Saved data entries
▬▬▬▬▬▬

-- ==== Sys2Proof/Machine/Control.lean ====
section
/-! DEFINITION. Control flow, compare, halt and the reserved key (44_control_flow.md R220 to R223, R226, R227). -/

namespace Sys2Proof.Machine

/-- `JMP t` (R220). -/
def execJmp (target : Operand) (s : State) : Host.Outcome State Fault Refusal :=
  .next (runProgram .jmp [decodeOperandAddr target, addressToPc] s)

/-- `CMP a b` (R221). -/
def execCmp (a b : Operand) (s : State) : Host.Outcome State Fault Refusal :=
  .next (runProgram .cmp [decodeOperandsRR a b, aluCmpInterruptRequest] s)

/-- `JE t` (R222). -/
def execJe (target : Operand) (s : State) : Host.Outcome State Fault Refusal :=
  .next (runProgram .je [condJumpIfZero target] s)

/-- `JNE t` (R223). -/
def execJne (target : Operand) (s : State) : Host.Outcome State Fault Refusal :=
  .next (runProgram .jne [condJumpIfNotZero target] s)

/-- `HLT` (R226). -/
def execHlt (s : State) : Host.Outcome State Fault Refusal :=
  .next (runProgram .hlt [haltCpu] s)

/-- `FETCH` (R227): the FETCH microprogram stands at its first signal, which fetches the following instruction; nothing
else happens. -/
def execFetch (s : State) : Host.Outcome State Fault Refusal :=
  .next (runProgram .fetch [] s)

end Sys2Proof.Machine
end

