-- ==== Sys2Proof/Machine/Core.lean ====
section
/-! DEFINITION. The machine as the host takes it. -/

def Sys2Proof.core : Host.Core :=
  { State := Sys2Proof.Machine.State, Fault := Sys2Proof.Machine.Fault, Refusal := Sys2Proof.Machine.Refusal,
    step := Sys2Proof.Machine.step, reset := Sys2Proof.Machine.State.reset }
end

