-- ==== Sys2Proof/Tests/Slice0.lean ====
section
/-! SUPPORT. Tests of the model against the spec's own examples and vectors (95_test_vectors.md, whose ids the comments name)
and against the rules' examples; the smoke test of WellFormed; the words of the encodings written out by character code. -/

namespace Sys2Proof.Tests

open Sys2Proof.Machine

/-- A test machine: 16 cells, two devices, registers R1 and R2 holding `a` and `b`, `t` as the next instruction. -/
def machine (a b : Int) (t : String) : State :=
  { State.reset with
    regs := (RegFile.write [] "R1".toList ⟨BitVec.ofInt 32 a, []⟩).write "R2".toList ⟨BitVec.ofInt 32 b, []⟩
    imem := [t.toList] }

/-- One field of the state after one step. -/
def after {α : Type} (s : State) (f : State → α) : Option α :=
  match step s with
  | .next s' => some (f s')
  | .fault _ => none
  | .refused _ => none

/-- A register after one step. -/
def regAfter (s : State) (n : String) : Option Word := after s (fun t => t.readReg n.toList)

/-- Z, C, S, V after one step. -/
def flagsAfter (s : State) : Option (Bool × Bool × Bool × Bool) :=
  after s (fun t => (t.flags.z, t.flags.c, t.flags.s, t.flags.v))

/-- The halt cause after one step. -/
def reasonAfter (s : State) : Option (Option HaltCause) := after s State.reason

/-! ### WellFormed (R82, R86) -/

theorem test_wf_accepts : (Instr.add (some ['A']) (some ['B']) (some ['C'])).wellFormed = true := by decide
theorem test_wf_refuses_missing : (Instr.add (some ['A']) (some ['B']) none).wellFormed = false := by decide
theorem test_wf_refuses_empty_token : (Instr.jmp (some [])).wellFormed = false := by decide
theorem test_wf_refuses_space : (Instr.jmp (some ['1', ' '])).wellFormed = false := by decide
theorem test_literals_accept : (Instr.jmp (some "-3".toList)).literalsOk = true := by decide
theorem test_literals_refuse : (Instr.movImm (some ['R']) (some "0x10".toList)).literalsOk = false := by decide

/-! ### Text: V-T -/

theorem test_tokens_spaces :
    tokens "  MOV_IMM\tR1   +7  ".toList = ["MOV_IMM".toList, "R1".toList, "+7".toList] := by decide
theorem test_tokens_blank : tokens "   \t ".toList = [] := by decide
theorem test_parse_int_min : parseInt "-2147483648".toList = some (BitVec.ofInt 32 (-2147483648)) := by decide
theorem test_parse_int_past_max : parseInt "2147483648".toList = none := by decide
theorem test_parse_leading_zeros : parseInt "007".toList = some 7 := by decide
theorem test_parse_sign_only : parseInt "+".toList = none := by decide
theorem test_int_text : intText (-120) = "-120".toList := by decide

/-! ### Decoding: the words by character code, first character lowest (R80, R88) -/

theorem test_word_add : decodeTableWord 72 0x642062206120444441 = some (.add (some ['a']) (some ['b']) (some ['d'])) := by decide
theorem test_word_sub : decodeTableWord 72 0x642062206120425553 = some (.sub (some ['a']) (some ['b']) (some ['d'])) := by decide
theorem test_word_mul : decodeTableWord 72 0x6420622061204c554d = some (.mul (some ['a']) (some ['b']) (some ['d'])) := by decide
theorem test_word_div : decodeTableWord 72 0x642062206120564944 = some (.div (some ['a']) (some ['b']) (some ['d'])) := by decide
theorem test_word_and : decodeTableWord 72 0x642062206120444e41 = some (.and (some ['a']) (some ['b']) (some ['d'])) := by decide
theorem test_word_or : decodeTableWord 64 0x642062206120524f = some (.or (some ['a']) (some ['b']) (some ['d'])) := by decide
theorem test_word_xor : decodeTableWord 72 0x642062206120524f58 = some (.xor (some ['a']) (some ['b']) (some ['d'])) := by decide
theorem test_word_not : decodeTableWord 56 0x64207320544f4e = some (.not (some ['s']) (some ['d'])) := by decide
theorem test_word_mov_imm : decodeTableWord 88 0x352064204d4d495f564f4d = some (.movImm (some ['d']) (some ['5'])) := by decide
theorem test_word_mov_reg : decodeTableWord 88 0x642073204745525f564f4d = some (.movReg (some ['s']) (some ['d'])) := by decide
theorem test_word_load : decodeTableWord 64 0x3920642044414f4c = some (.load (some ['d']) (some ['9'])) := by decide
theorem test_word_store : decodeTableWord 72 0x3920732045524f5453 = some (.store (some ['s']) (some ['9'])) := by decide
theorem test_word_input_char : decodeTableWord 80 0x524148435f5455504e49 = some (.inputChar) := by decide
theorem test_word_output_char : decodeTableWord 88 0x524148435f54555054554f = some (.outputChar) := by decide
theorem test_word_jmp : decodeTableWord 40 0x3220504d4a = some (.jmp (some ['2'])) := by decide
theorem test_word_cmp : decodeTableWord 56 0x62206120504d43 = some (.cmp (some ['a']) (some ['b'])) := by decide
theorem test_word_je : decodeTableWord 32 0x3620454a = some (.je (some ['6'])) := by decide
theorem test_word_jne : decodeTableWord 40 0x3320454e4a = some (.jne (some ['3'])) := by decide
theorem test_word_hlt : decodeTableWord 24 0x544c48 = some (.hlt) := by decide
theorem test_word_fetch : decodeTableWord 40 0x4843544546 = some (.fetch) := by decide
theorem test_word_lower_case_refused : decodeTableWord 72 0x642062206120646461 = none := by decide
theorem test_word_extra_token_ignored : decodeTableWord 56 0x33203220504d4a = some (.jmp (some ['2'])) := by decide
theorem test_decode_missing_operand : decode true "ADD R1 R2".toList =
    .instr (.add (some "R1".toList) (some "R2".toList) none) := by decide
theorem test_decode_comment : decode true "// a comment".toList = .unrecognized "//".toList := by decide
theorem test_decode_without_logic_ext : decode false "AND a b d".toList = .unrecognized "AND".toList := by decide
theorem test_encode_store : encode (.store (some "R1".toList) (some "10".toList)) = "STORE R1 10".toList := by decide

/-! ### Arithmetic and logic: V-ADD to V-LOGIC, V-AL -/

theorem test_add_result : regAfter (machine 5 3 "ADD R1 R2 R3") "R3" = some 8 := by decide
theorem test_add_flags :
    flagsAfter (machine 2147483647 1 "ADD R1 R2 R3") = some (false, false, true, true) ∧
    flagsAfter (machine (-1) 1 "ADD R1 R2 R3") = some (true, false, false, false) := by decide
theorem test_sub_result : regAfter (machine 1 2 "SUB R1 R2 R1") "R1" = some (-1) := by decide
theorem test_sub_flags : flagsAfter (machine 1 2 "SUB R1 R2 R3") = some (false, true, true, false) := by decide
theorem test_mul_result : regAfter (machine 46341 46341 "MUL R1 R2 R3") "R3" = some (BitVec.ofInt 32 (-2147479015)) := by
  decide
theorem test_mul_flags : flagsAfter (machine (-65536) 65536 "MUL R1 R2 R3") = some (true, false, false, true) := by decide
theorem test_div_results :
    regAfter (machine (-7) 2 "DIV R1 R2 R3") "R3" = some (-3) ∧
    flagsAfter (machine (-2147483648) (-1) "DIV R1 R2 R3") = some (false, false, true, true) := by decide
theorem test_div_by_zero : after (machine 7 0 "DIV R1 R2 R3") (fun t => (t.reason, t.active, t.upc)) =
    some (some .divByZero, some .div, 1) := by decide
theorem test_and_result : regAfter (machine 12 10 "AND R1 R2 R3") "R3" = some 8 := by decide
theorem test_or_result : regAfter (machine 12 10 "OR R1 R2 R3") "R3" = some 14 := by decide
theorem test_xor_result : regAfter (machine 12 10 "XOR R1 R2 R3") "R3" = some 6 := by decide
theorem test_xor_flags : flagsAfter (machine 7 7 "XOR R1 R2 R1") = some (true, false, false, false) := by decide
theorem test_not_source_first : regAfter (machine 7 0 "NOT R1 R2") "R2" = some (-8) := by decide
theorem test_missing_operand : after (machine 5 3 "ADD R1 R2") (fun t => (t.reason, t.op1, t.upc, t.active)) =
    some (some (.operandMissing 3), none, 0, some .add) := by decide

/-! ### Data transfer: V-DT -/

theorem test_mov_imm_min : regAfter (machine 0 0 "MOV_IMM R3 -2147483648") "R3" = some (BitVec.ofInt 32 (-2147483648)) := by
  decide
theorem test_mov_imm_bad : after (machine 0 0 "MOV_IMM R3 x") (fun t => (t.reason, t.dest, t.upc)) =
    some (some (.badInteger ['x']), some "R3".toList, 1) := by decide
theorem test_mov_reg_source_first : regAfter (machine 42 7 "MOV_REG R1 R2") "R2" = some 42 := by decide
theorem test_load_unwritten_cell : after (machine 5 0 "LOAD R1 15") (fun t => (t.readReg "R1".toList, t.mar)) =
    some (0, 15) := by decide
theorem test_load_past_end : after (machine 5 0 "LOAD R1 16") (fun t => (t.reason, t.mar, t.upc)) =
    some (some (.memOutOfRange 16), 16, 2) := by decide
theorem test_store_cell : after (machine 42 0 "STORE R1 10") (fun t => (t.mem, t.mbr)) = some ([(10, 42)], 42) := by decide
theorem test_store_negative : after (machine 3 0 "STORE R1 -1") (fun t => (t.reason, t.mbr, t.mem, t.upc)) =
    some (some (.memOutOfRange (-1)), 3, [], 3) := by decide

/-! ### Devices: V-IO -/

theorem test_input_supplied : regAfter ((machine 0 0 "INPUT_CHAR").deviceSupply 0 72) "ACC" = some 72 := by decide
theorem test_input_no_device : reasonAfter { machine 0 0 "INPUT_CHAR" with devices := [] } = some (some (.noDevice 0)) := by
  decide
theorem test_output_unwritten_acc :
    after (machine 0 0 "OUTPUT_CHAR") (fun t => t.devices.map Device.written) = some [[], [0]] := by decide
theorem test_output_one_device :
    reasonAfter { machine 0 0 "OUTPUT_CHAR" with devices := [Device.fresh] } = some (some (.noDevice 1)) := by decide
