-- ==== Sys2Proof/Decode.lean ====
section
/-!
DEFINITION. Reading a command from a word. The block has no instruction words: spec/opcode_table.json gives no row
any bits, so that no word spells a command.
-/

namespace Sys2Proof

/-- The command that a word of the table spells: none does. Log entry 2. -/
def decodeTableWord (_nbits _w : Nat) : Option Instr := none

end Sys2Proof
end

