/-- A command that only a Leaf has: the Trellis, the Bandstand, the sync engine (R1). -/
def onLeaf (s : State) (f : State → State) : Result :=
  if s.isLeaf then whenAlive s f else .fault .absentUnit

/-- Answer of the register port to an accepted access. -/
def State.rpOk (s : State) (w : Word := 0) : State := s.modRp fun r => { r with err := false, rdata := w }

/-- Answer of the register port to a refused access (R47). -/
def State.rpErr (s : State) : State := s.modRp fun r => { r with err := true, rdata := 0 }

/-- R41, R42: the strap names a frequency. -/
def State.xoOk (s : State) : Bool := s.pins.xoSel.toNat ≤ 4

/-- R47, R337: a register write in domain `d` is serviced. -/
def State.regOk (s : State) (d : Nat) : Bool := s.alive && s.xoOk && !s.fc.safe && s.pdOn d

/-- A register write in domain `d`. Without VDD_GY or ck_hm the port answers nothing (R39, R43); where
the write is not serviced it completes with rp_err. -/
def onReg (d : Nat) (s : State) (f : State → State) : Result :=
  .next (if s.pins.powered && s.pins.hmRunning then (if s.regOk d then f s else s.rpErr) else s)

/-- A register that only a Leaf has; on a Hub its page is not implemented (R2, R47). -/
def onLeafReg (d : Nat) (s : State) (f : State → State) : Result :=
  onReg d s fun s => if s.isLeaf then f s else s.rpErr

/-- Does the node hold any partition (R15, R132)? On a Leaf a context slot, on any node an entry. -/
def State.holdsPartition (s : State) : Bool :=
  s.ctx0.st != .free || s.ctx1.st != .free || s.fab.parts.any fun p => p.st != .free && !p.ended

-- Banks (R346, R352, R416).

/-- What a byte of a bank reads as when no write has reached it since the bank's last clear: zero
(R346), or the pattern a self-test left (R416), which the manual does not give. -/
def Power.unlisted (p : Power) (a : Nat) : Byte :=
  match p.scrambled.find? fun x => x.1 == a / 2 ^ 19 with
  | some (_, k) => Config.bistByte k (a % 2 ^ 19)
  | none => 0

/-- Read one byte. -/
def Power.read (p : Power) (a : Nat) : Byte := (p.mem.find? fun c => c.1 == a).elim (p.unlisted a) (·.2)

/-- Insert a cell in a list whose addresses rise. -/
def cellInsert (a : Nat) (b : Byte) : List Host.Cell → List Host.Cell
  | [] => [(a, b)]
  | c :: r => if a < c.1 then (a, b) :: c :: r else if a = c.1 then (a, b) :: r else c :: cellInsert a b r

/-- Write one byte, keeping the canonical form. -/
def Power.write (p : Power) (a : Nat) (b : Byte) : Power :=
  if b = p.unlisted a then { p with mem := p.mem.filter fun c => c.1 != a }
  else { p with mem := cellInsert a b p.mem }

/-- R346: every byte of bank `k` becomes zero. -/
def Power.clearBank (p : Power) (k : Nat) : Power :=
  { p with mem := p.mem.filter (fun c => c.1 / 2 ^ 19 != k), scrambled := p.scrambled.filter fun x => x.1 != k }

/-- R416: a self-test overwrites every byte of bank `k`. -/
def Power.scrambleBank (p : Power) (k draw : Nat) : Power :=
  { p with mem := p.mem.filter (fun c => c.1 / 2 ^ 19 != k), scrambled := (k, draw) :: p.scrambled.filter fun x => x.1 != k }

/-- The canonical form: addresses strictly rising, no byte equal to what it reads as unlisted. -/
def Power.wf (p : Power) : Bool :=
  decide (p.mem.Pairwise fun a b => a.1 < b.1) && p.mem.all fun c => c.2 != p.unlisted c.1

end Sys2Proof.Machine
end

▬▬▬▬▬▬

> How to complete this task
Each line of the entries above that contains "access" is to be copied.

> Solution
/-- Answer of the register port to an accepted access. -/
/-- Answer of the register port to a refused access (R47). -/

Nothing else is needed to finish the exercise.